§ PROBLEM REQUIREMENTS
Begin at the line containing "LOOP_LOAD payload. -/" in the entries below and end at the line containing "the stages above NSTAGES. -/"; transcribe that range exactly and nothing outside it.

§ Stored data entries
/-- FILT_CONTROL (03 R55 to R57). -/
def execFiltControl (mb : Fin 8) (s : State) : Host.Outcome State Fault Refusal :=
  runCommand 0x0602 mb (fun _ j p s =>
    checked (fixedPayload p 8 [(decide (u8 p 0 < 3), 0), (decide (u8 p 1 < 3), 1), (decide (u8 p 2 < 3), 2),
      (decide (u8 p 3 < 16 ∧ (u8 p 2 = 2 ∨ u8 p 3 = 0)), 3), rsv p 4 4]) s (fun _ =>
        let (s1, r) := filtControl j p s
        (settleLoop s1, r))) s

/-- A stage of a LOOP_LOAD payload. -/
def stageOf (p : Bytes) (k : Nat) : StageCoef :=
  let o := 8 + 24 * k
  { b0 := s32 p o, b1 := s32 p (o + 4), b2 := s32 p (o + 8), a1 := s32 p (o + 12), a2 := s32 p (o + 16),
    exp := signed 8 (u8 p (o + 20)), pshift := u8 p (o + 21) }

/-- The field checks of stage `k` (03 R65, R66): ranges, the integrator's form, adjacent exponents, and zero fields of
the stages above NSTAGES. -/
def stageFields (p : Bytes) (k : Nat) : List (Bool × Nat) :=
  let o := 8 + 24 * k
  let q := decide (u8 p 0 = 2)
  let used := decide (k < u8 p 1)
  let integ := decide (k + 1 = u8 p 1)
  let e := signed 8 (u8 p (o + 20))
  let before := if k = 0 then signed 8 (u8 p 2) else signed 8 (u8 p (o - 4))
  let coef (i : Nat) : Bool := signExt p (o + 4 * i) 4 (if q then 16 else 18) && (used || decide (u32 p (o + 4 * i) = 0))
  [(coef 0, o), (coef 1, o + 4), (coef 2, o + 8),
    (coef 3 && (!integ || decide (s32 p (o + 12) = if q then -32768 else -65536)), o + 12),
    (coef 4 && (!integ || decide (u32 p (o + 16) = 0)), o + 16),
    (signExt p (o + 20) 1 6 && (used || decide (u8 p (o + 20) = 0)) &&
      (!integ || (if q then decide (e = 15) else withinI (-2) e 0)) && (!used || decide ((e - before).natAbs ≤ 24)), o + 20),
    (if q && used then decide (u8 p (o + 21) < 4) else decide (u8 p (o + 21) = 0), o + 21), rsv p (o + 22) 2]

/-- LOOP_LOAD (03 R66, R71). -/
def execLoopLoad (mb : Fin 8) (s : State) : Host.Outcome State Fault Refusal :=
  runCommand 0x0605 mb (fun _ _ p s =>
    checked (fixedPayload p 200 ([(decide (u8 p 0 < 3), 0), (within 1 (u8 p 1) 8, 1), (signExt p 2 1 6, 2), rsv p 3 5] ++
      (List.range 8).flatMap (stageFields p))) s (fun _ =>
      let t := u8 p 0
      let busy := if t = 2 then
          decide (s.loop.run = .startup ∨ s.loop.run = .recovery ∨ s.loop.run = .selftest)
        else decide (t = s.loop.bank)
      if busy then (s, busyEpoch)
      else
        let c : CoefSet :=
          { loaded := true, nStages := u8 p 1, expIn := signed 8 (u8 p 2), stages := (List.range 8).map (stageOf p) }
        ({ s with loop.sets := tabSet {} s.loop.sets t c }, ok))) s

/-- Both chains have the same configuration and one start (03 R60). -/
def chainsMatch (s : State) : Bool :=
  let a := chain s 0
  let b := chain s 1
  decide (a.cicDec = b.cicDec ∧ a.firLen = b.firLen ∧ a.firDec = b.firDec ∧ a.taps = b.taps ∧ a.startedBy = b.startedBy)

/-- The BAD_FIELD conditions of START (03 R50, R56, R60). -/
def startFits (s : State) : Bool :=
  let cfg := loopCfg s
  let rotor := decide (s.set.scan.kind = .rotor)
  (if cfg.mode = 2 then !rotor else rotor) &&
    (cfg.mode != 1 || decide (s.set.index.source ≤ 1)) &&
    decide ((chain s 0).source ≠ 2) && (cfg.mode != 0 || decide ((chain s 1).source ≠ 2)) &&
    decide (5000 ≤ controlPeriodNs s ∧ controlPeriodNs s ≤ 40000) &&
    (cfg.mode != 0 || chainsMatch s)

/-- The status of a LOOP_CONTROL at its checks, 0 when they pass (03 R78). -/
def controlCheck (a : Nat) (s : State) : Option Reply :=
  if !actionAllowed s.loop.run a then some notArmed
  else if (a = 1 ∨ a = 2) ∧ s.loop.run = .stopped ∧ s.loop.config = none then some notArmed
  else if a = 4 ∧ (tabGet {} s.loop.sets (1 - s.loop.bank)).loaded = false then some notArmed
  else if a = 1 ∧ (chainsRun s = false ∨ s.loop.selftestFailed = true) then some notArmed
  else if a = 1 ∧ startFits s = false then some (badField 0)
  else none

/-- LOOP_CONTROL (03 R78): the action waits for the start of the next control period; with no chain to give one, it is
taken at once. -/
def execLoopControl (mb : Fin 8) (s : State) : Host.Outcome State Fault Refusal :=
  runCommand 0x0606 mb (fun _ j p s =>
    match fixedPayload p 8 [(decide (u8 p 0 < 6), 0), rsv p 1 1, (decide (u8 p 0 = 2 ∨ u16 p 2 = 0), 2), rsv p 4 4] with
    | some r => (s, some r)
    | none =>
      match controlCheck (u8 p 0) s with
      | some r => (s, some r)
      | none =>
        let s1 := { s with loop.actions := s.loop.actions ++ [⟨j, u8 p 0, s16 p 2⟩] }
        (settleLoop s1, none)) s

/-- The result of a LOOP_CONTROL that RESET_N or a loss of main power has ended: period 0, STOPPED (03 R78). -/
def cancelledReply (s : State) (status : Nat) : Reply := ⟨status, 0, b4 0 ++ b1 0 ++ b1 s.loop.bank ++ b2 0, 0⟩

/-- RESET_N or a loss of main power has stopped the loop: pending LOOP_CONTROLs end, a self-test among them, and waiting
LOOP_STATUS commands complete (03 R78). -/
def cancelActions (s : State) : State :=
  let s1 := forEach s.loop.actions (fun a s =>
    finish a.jseq (cancelledReply s (if a.action = 0 then 0 else 0x40)) s) { s with loop.actions := [] }
  let s2 := match s1.loop.selftestOf with
    | some j => finish j (cancelledReply s1 0x40) { s1 with loop.selftestOf := none }
    | none => s1
  takeReads s2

§ WRITTEN RESPONSE
/-- A stage of a LOOP_LOAD payload. -/
def stageOf (p : Bytes) (k : Nat) : StageCoef :=
  let o := 8 + 24 * k
  { b0 := s32 p o, b1 := s32 p (o + 4), b2 := s32 p (o + 8), a1 := s32 p (o + 12), a2 := s32 p (o + 16),
    exp := signed 8 (u8 p (o + 20)), pshift := u8 p (o + 21) }

/-- The field checks of stage `k` (03 R65, R66): ranges, the integrator's form, adjacent exponents, and zero fields of
the stages above NSTAGES. -/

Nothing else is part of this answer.